WORK REQUIRED — From the records below, please repeat exactly the line that has "sysn := 0x7F", the line that has "td := 1, xs", and every line between them, and nothing else.

(EXTRACTED ENTRIES)

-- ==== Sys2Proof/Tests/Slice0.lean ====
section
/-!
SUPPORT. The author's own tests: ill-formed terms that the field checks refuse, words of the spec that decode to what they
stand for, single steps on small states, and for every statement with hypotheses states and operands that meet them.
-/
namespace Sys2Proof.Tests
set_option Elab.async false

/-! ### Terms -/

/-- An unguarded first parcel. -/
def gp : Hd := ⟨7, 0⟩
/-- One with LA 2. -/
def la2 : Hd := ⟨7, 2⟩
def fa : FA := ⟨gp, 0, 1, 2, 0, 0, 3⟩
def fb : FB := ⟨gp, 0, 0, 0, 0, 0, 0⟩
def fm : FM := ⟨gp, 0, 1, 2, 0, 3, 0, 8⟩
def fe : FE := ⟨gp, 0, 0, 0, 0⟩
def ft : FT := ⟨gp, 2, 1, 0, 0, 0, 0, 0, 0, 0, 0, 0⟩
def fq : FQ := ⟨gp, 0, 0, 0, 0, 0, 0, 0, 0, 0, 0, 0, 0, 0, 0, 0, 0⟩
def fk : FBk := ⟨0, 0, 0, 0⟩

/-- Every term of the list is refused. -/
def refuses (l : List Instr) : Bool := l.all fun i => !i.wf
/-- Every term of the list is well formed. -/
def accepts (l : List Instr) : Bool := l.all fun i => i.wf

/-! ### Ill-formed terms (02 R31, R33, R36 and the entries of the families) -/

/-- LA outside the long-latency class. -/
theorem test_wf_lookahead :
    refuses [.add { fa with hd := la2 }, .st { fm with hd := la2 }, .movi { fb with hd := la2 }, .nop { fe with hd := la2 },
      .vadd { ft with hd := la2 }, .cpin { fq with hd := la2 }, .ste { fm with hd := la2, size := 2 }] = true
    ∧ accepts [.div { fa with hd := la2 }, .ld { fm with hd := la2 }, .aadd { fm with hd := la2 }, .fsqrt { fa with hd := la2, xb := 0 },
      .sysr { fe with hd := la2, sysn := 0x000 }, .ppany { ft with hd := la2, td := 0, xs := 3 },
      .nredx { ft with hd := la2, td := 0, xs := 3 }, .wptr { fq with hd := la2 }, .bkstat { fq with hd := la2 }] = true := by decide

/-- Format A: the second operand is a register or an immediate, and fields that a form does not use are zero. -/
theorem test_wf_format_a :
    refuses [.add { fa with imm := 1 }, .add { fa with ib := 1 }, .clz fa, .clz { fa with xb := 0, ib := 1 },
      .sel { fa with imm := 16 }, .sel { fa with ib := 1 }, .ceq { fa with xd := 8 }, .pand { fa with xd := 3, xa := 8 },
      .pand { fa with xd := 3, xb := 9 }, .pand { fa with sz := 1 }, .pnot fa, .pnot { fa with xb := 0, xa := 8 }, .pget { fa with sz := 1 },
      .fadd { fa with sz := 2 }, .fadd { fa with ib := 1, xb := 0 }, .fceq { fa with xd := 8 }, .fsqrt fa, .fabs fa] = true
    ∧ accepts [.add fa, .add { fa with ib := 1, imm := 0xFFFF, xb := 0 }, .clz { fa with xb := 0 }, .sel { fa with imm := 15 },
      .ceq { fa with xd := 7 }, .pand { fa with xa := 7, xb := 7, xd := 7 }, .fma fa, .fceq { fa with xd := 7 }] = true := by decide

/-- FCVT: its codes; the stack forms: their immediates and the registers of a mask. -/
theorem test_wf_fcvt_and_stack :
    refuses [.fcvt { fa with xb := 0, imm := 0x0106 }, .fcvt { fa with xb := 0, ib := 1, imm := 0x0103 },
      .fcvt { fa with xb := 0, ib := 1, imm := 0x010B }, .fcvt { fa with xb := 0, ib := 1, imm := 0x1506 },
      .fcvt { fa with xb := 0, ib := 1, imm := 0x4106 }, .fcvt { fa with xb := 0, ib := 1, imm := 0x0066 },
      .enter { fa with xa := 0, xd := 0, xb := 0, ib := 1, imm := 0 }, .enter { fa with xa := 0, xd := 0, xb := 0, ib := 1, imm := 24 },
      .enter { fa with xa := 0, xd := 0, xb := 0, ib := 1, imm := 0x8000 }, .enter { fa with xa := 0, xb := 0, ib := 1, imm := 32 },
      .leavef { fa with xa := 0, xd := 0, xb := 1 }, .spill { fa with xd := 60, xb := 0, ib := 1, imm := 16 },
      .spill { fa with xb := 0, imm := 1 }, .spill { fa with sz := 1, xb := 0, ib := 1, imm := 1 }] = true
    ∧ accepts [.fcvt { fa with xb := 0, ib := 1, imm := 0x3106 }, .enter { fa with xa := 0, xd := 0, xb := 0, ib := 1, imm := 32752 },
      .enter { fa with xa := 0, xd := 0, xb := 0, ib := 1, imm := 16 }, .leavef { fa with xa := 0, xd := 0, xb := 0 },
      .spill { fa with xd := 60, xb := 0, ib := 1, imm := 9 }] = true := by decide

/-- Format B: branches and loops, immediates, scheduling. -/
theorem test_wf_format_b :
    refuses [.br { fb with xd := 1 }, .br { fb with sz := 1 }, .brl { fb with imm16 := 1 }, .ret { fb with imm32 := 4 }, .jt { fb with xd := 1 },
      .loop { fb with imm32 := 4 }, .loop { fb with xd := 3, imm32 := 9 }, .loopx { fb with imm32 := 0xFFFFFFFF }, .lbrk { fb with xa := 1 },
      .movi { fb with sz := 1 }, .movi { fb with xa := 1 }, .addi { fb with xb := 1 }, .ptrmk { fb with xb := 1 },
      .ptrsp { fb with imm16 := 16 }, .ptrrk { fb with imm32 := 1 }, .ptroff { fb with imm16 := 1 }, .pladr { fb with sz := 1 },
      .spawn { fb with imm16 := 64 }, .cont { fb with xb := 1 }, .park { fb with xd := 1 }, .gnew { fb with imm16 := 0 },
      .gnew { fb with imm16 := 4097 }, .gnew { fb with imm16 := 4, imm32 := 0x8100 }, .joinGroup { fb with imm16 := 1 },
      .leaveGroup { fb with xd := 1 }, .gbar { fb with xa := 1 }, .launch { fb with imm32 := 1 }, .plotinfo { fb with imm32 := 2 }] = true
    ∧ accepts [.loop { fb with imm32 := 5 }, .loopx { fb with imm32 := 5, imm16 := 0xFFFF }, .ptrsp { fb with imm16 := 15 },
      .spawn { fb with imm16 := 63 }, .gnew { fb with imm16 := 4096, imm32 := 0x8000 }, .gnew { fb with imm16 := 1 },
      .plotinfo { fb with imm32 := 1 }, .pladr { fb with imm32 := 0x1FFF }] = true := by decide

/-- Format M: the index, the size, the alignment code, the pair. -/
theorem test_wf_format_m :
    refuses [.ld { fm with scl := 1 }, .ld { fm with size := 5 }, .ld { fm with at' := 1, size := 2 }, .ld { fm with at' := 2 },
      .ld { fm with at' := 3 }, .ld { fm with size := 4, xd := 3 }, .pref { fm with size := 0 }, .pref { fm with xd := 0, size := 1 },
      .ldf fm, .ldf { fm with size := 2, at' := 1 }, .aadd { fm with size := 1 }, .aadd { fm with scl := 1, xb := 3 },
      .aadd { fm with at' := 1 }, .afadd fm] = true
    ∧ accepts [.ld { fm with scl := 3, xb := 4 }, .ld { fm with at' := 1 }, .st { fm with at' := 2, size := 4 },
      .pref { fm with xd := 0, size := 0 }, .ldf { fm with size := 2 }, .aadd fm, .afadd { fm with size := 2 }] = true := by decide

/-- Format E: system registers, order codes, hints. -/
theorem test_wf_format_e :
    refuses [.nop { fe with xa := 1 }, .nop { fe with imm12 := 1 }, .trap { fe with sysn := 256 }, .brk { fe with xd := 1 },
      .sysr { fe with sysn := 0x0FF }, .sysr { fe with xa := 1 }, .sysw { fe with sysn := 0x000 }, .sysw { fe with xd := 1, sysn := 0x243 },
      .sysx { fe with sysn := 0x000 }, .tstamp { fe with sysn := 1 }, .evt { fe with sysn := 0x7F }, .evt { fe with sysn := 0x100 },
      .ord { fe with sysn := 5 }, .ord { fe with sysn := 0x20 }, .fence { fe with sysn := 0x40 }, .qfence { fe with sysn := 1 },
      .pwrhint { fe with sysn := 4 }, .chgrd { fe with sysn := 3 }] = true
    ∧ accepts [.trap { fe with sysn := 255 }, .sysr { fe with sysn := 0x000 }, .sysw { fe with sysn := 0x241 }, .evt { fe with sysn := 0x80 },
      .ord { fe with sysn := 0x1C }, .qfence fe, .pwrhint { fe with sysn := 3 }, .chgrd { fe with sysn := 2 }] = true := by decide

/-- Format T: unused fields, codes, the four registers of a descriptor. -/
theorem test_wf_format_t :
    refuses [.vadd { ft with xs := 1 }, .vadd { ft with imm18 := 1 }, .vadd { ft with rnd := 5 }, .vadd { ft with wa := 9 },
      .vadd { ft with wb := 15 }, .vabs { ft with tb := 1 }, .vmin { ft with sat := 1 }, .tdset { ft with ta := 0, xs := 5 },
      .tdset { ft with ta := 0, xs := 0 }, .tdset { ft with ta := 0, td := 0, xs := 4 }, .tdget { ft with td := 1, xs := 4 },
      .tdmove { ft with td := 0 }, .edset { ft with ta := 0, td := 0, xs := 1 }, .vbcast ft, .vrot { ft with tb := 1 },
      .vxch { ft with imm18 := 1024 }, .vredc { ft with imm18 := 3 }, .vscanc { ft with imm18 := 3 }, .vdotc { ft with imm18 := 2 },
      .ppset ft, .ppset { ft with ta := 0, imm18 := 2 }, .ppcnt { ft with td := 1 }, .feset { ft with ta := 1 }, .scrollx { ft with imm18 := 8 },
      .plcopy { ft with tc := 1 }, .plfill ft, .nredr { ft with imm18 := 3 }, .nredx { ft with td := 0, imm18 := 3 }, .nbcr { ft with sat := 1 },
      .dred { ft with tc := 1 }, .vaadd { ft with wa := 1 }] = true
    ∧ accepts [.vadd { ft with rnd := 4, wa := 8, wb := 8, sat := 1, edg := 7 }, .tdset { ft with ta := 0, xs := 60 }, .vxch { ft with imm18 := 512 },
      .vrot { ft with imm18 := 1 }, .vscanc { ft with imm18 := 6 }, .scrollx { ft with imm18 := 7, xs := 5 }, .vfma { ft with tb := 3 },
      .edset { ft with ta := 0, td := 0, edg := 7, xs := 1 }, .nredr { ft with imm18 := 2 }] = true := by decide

(End EXTRACTED ENTRIES)

WRITTEN RESPONSE —
      .sysx { fe with sysn := 0x000 }, .tstamp { fe with sysn := 1 }, .evt { fe with sysn := 0x7F }, .evt { fe with sysn := 0x100 },
      .ord { fe with sysn := 5 }, .ord { fe with sysn := 0x20 }, .fence { fe with sysn := 0x40 }, .qfence { fe with sysn := 1 },
      .pwrhint { fe with sysn := 4 }, .chgrd { fe with sysn := 3 }] = true
    ∧ accepts [.trap { fe with sysn := 255 }, .sysr { fe with sysn := 0x000 }, .sysw { fe with sysn := 0x241 }, .evt { fe with sysn := 0x80 },
      .ord { fe with sysn := 0x1C }, .qfence fe, .pwrhint { fe with sysn := 3 }, .chgrd { fe with sysn := 2 }] = true := by decide

/-- Format T: unused fields, codes, the four registers of a descriptor. -/
theorem test_wf_format_t :
    refuses [.vadd { ft with xs := 1 }, .vadd { ft with imm18 := 1 }, .vadd { ft with rnd := 5 }, .vadd { ft with wa := 9 },
      .vadd { ft with wb := 15 }, .vabs { ft with tb := 1 }, .vmin { ft with sat := 1 }, .tdset { ft with ta := 0, xs := 5 },
      .tdset { ft with ta := 0, xs := 0 }, .tdset { ft with ta := 0, td := 0, xs := 4 }, .tdget { ft with td := 1, xs := 4 },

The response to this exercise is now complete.